Three-bedroom units favoured

Across the identified hotspots, upcoming developments typically offer a mix of unit configurations, ranging from smaller layouts to larger formats.

Heng notes that while supply in many locations has been skewed towards smaller, investor-focused units, there is growing demand for 3-bedroom configurations.

“Young families are increasingly choosing vertical living near transport and schools, with a preference for practical layouts,” she says.

This is reflected in several upcoming projects within the dataset.

In Bandar Baru Sri Petaling, Aster Hill Residences by UOA Development Bhd offers 3-bedroom layouts suited for family living. Along Old Klang Road, Radium Arena by Radium Development Bhd includes a mix of 2- and 3-bedroom units, including dual-key configurations.

In Damansara Perdana, D’Terra Residences @ Central Park Damansara by Exsim Development Sdn Bhd features 3- and 3+1-bedroom layouts.
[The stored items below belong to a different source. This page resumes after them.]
-- ==== Sys2Proof/Machine/Host.lean ====
section
/-! DEFINITION. The host and the system port: register writes, BAR2, atomics, snoops, attestation, inbound pod traffic, and the entries of
store queues that leave for the L1, a slice or the register block (spec/18 R426 to R428, R440, 10 R248 to R250, 09 R215, 00 R5, R6). -/

namespace Sys2Proof.Machine

/-! Register writes. -/

/-- A write of 1 clears the Refused bit of a commit register (R5). -/
def clears (mask v : DWord) (bit : Nat) : Bool := (mask &&& v).getLsbD bit
/-- A write of a register that starts something: offset of its aligned 8 bytes, bits covered, value. -/
def startWrite (s : State) (o : Nat) (mask v : DWord) : State :=
  let d := s.dev
  let set := clears mask v 0
  let c1 := clears mask v 1
  let low := decide (field mask.toNat 0 32 ≠ 0)
  if o = 0x1010 then
    let s : State := { s with dev := { d with chRefused := d.chRefused && !c1 } }
    if set then startChCommit s else s
  else if o = 0x8060 then
    let s : State := { s with dev := { d with fabRefused := d.fabRefused && !c1 } }
    if set then startFabCommit s else s
  else if o = 0xA300 then
    let s : State := { s with dev := { d with partRefused := d.partRefused && !c1 } }
    if set then startPartCommit s else s
  else if o = 0xA430 then
    let s : State := { s with dev := { d with ualRefused := d.ualRefused && !c1 } }
    if set then startUalCommit s else s
  else if o = 0x1248 then
    let w := (fieldWrite d.stopReq (BitVec.allOnes 64) mask v).toNat
    hostStop (w / 2 ^ 48) (w % 2 ^ 48) s
  else if o = 0x1268 then (if low then dbgWrite (field v.toNat 0 4) s else s)
  else if 0xA500 ≤ o ∧ o < 0xA600 then
    (if o % 16 = 0 then
      let x := (o - 0xA500) / 16
      let p := portRec s x
      let s := setPort s x { p with agreementFailed := p.agreementFailed && !clears mask v 7 }
      if set then requestRoll x s else s
    else s)
  else if o = 0xA700 then (if set then { s with dev := { d with attRequest := true } } else s)
  else if 0x100000 ≤ o ∧ o < 0x200000 then
    (if o % 16 = 0 ∧ low then qtailWrite ((o - 0x100000) / 16) (BitVec.ofNat 32 (field v.toNat 0 32)) s else s)
  else s
/-- A naturally aligned write of 4 or 8 bytes to the device register block (R5, R6, R427, R446, R450). -/
def regWrite (s : State) (off : Nat) (wide : Bool) (v : DWord) : State :=
  if !devReady s then s else
  let m := writeBits off wide v
  match regSet s (off / 8 * 8) m.1 m.2 with
  | some s => s
  | none => startWrite s (off / 8 * 8) m.1 m.2
/-- REGISTER_WRITE. -/
def execRegisterWrite (off : Nat) (wide : Bool) (v : DWord) (s : State) : Out :=
  event (fun s => pokeAll (regWrite s off wide v)) s

/-! Store-queue entries (R215). -/

/-- The masked runs of a register line are written as 8- or 4-byte registers. DEDUCED, log entry 39. -/
def writeRegLine (s : State) (off : Nat) (e : SqEntry) : State :=
  (maskRuns e.mask e.data).foldl (fun s r =>
    if r.1 % 8 = 0 ∧ r.2.length % 8 = 0 then
      (List.range (r.2.length / 8)).foldl (fun s i => regWrite s (off + r.1 + 8 * i) true (BitVec.ofNat 64 (leNat ((r.2.drop (8 * i)).take 8)))) s
    else (List.range (r.2.length / 4)).foldl (fun s i => regWrite s (off + r.1 + 4 * i) false (BitVec.ofNat 64 (leNat ((r.2.drop (4 * i)).take 4)))) s) s
/-- Entries that now enter the queue close the part of the store they kept open, if they are written back (R221). -/
def admitEntries (s : State) (core slot : Nat) : State :=
  match skeinOf s core slot with
  | none => s
  | some sk =>
    let room := 32 - sk.sq.length
    let come := sk.sqWait.take room
    let put := come.map (fun e => { e with entered := s.clock, op := if e.through then e.op else none })
    let s := setSkein s core slot { sk with sq := sk.sq ++ put, sqWait := sk.sqWait.drop room }
    (come.filter (fun e => !e.through)).foldl (fun s e => match e.op with
      | some o => storeEntryDone s core slot o
      | none => s) s
/-- An entry that has left its queue: merged into the L1, or written through (R215, R217, R222). -/
def leaveQueue (s : State) (core slot : Nat) (e : SqEntry) : State :=
  if !e.through then l1Merge s core e else
  match regionOf (128 * e.line) with
  | .regs off =>
    let s := writeRegLine s off e
    match e.op with
    | some o => storeEntryDone s core slot o
    | none => s
  | _ =>
    let s := l1Through s core e
    match e.op with
    | some o => (postCore s (.write e.mask e.data) (.store core slot o) e.line e.policy core).2
    | none => s
/-- The skein of a quarter whose head entry entered its queue earliest; the lower slot wins a tie. -/
def earliestHead (s : State) (core quarter : Nat) : Option (Nat × SqEntry) :=
  let heads := (coreOf s core).skeins.filterMap (fun e => if quarterOf e.1 = quarter then (e.2.sq.head?).map (fun h => (e.1, h)) else none)
  leastBy (fun h => h.2.entered) heads
/-- STORE_QUEUE_ENTRY_TO_L1: at most one entry of a quarter in a core clock (R215). DESIGN CHOICE, log entry 6. -/
def execStoreQueueEntryToL1 (core quarter : Nat) (s : State) : Out :=
  event (fun s =>
    let c := coreOf s core
    let now := c.phase / 144
    -- entries of one core clock enter in ascending quarter number
    if c.sqTaken.any (fun e => decide (e.2 = now) && decide (quarter ≤ e.1)) then s else
    match earliestHead s core quarter with
    | none => s
    | some (slot, e) =>
      let s := updCore s core (fun c => { c with sqTaken := NMap.insert c.sqTaken quarter now })
      let s := updSkein s core slot (fun sk => { sk with sq := sk.sq.drop 1 })
      pokeCore (admitEntries (leaveQueue s core slot e) core slot) core) s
In Cyberjaya, Lakefront Residence (Phase 4) by Avaland Bhd also forms part of the broader pipeline offering larger-format units within a suburban growth corridor.

The availability of such layouts indicates how some developments are being positioned to meet the needs of upgraders who require more functional living space within high-rise environments.

Upgraders adjust to vertical living

As high-rise supply expands, upgrader behaviour is evolving in response to market conditions.

With landed homes in urban locations becoming increasingly difficult to access because of pricing constraints, some buyers are shifting towards high-rise developments that offer better location advantages and access to infrastructure.

According to Long, high-rise developments provide a more accessible entry point into homeownership because of their lower absolute prices compared to landed properties, particularly within urban areas where land is limited and costly.

This shift is observed among working professionals and families who prioritise proximity to workplaces and amenities, as well as among households seeking more manageable living arrangements within urban environments.

COST PRESSURES PUSH BUILDINGS UPWARDS

Land scarcity remains a fundamental constraint shaping development trends in urban areas.

JLL Malaysia managing director Jamie Tan explains that available land within Kuala Lumpur continues to diminish, while high costs in land acquisition and approval require developers to optimise land use through higher-density projects.

He adds that affordability also plays a role.

“For the M40 group, their budget is probably around RM500,000. In an urban setting, it is unlikely that a developer will be able to build landed homes to be sold at those prices,” he says.

Rising construction costs further influence development decisions, as lower-density projects may not generate sufficient returns to justify investment.

Henry Butcher Malaysia corporate real estate director Long Shi Chuen adds that scale is a key consideration in property development.

“The only practical way to increase unit numbers is to build upwards,” he says, noting that higher-density developments allow developers to maximise the number of units within planning constraints while optimising pricing strategies.

Looking ahead, Tan points out that besides focusing on developments that are well positioned in terms of location and pricing, there may also be opportunities to repurpose underutilised commercial buildings into residential units.